Stored data
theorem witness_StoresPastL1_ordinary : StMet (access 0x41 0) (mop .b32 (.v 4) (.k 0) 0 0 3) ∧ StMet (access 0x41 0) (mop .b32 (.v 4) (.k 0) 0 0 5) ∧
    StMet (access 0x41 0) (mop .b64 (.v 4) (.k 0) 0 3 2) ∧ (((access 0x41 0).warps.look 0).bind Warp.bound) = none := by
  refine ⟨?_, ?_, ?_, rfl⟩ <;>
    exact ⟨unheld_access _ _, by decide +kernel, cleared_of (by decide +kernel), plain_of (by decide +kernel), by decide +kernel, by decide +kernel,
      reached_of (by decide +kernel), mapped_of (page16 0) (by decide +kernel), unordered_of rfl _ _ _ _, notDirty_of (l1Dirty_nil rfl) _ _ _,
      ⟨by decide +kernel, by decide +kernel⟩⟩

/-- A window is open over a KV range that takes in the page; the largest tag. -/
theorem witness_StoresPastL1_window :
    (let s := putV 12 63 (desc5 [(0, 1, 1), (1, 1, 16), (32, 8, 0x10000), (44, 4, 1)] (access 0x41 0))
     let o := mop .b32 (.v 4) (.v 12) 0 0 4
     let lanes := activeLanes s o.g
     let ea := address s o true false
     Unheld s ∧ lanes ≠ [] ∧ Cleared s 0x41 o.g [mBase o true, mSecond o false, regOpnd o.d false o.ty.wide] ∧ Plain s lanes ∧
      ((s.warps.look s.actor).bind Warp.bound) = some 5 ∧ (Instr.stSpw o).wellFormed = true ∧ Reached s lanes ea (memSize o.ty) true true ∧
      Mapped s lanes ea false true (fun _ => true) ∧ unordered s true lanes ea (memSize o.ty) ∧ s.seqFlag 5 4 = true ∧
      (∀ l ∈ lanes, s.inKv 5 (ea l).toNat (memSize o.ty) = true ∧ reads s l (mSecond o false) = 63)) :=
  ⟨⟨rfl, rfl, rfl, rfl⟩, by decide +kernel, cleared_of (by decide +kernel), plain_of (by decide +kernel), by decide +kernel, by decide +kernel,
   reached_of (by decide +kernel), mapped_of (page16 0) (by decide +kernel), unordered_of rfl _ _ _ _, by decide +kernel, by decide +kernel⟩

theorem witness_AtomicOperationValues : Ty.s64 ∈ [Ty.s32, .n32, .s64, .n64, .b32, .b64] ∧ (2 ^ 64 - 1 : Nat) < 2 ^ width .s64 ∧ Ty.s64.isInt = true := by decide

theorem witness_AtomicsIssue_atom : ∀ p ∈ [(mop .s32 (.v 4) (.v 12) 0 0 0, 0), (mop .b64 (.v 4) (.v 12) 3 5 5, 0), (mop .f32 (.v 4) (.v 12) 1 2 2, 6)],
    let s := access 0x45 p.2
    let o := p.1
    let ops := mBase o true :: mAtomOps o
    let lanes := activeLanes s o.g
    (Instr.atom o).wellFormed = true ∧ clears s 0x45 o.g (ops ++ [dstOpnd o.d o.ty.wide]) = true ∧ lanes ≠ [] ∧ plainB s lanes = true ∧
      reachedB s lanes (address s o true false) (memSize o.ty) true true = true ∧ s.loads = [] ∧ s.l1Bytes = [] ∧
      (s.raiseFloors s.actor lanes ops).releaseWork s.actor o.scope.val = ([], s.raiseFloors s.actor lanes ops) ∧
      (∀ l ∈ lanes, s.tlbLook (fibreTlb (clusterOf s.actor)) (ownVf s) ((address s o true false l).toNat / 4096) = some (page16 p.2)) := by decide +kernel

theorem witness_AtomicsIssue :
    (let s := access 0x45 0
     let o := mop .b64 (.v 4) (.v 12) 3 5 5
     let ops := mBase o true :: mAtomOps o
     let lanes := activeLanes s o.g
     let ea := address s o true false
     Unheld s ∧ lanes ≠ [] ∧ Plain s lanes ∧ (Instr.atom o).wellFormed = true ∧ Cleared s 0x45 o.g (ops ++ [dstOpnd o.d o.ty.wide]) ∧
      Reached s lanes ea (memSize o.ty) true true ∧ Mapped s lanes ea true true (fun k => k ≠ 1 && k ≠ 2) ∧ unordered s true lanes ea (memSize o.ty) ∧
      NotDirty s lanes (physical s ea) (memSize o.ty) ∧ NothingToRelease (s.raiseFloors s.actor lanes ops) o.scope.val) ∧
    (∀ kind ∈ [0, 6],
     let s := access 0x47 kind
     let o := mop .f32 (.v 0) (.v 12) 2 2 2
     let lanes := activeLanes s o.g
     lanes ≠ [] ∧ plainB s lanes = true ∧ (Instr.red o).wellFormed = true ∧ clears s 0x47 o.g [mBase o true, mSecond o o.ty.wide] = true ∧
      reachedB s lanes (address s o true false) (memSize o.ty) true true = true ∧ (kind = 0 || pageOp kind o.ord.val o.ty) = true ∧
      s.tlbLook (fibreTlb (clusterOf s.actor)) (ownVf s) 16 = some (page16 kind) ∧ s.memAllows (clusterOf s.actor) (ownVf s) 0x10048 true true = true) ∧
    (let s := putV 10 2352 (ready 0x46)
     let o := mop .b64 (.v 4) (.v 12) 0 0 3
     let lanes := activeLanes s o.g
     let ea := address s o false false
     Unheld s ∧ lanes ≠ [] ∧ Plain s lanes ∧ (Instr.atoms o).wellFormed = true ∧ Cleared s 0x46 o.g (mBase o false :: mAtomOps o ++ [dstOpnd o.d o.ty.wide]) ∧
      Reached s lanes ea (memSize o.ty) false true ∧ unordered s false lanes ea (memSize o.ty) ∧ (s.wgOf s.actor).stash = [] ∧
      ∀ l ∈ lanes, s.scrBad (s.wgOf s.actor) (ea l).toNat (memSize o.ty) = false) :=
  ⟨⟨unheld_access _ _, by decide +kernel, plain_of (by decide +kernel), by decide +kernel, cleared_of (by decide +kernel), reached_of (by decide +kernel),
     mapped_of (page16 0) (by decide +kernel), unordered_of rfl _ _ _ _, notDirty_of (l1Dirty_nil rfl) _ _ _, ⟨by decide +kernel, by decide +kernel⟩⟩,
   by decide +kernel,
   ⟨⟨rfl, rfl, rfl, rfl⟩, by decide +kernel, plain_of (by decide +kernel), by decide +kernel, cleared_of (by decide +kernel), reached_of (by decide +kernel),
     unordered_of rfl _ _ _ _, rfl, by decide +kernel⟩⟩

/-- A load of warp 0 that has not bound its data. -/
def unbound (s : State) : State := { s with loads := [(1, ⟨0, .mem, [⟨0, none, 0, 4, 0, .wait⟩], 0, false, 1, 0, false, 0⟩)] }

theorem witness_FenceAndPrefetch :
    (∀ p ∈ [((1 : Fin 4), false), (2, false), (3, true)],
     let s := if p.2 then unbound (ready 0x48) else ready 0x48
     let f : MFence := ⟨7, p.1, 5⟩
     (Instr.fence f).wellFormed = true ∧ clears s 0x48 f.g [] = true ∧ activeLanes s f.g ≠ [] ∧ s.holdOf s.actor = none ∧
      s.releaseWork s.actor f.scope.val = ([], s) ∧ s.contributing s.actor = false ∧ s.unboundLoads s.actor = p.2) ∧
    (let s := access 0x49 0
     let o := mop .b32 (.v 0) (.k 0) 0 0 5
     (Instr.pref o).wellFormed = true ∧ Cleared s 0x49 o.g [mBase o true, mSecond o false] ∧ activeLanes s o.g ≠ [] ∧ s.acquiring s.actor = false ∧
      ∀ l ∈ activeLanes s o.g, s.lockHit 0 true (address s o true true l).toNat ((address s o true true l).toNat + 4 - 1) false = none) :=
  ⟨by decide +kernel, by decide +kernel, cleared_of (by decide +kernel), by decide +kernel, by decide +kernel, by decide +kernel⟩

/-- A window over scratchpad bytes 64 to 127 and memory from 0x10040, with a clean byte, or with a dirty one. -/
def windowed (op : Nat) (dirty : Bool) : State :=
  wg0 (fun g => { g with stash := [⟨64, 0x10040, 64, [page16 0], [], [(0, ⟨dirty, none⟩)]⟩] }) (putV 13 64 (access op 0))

WHAT THE TASK ASKS -> The lines to extract from the data above begin with the line containing "largest tag. -/" and end with the line containing "Unheld s ∧ lanes ≠ [] ∧ Cleared". Extract them exactly, including both.

RESPONSE FOR THIS EXERCISE ->
/-- A window is open over a KV range that takes in the page; the largest tag. -/
theorem witness_StoresPastL1_window :
    (let s := putV 12 63 (desc5 [(0, 1, 1), (1, 1, 16), (32, 8, 0x10000), (44, 4, 1)] (access 0x41 0))
     let o := mop .b32 (.v 4) (.v 12) 0 0 4
     let lanes := activeLanes s o.g
     let ea := address s o true false
     Unheld s ∧ lanes ≠ [] ∧ Cleared s 0x41 o.g [mBase o true, mSecond o false, regOpnd o.d false o.ty.wide] ∧ Plain s lanes ∧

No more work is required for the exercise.